= Barbara Vance =

American author and illustrator

Barbara Vance is an American author and illustrator, best known for her children's book Suzie Bitner Was Afraid of the Drain.

== Career ==
Vance's first book, Suzie Bitner Was Afraid of the Drain, is a Moonbeam Children's Book Award–winner, a Next Generation Indie Book Award finalist, and twice a finalist for the Texas Library Association's Bluebonnet Award. First published by Copperplate in 2010, it is a collection of 124 humorous and whimsical poems, and over 100 illustrations, which garnered attention for its relatable themes and playful tone.
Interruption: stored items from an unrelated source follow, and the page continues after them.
-- ==== Sys2Proof/Laws/PerInstr.lean ====
section
/-! SUPPORT. Statements made once per command: the encoding's round trip. -/

namespace Sys2Proof.Laws.RoundTrip

/-- The command's CTRL value decodes to it (30_encoding.md R71, R73). -/
def Statement (i : Instr) : Prop := decode (encode i) = .ok i

theorem nearest8 (p : Pattern) : Statement (.nearest8 p) := by
  cases p <;> rfl

theorem simple8 (p : Pattern) : Statement (.simple8 p) := by
  cases p <;> rfl

theorem bilinear8 (p : Pattern) : Statement (.bilinear8 p) := by
  cases p <;> rfl

theorem hqlinear8 (p : Pattern) : Statement (.hqlinear8 p) := by
  cases p <;> rfl

theorem downsample8 (p : Pattern) : Statement (.downsample8 p) := by
  cases p <;> rfl

theorem edgesense8 (p : Pattern) : Statement (.edgesense8 p) := by
  cases p <;> rfl

theorem vng8 (p : Pattern) : Statement (.vng8 p) := by
  cases p <;> rfl

theorem ahd8 (p : Pattern) : Statement (.ahd8 p) := by
  cases p <;> rfl

theorem nearest16 (p : Pattern) : Statement (.nearest16 p) := by
  cases p <;> rfl

theorem simple16 (p : Pattern) : Statement (.simple16 p) := by
  cases p <;> rfl

theorem bilinear16 (p : Pattern) : Statement (.bilinear16 p) := by
  cases p <;> rfl

theorem hqlinear16 (p : Pattern) : Statement (.hqlinear16 p) := by
  cases p <;> rfl

theorem downsample16 (p : Pattern) : Statement (.downsample16 p) := by
  cases p <;> rfl

theorem edgesense16 (p : Pattern) : Statement (.edgesense16 p) := by
  cases p <;> rfl

theorem vng16 (p : Pattern) : Statement (.vng16 p) := by
  cases p <;> rfl

theorem ahd16 (p : Pattern) : Statement (.ahd16 p) := by
  cases p <;> rfl

end Sys2Proof.Laws.RoundTrip
end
Vance's work is often compared to that of classic children's poets such as Shel Silverstein, blending light-hearted verse with imaginative illustrations. Wholesalers for the book include Baker & Taylor Books, Follet Schools Solutions and Brodart.

== Education ==
In addition to her work as an author, Vance holds degrees in English from Southern Methodist University and a PhD in Creative Writing from the University of Texas at Dallas, where she later taught. She has been involved in educational and literary communities, promoting literacy and creative expression among young readers. Vance continues to write and illustrate, contributing to the literary and educational fields.

== Books ==
- Suzie Bitner Was Afraid of the Drain, Copperplate Publishing, 2010.
- Merry Christmas Snert, Copperplate Publishing, 2010.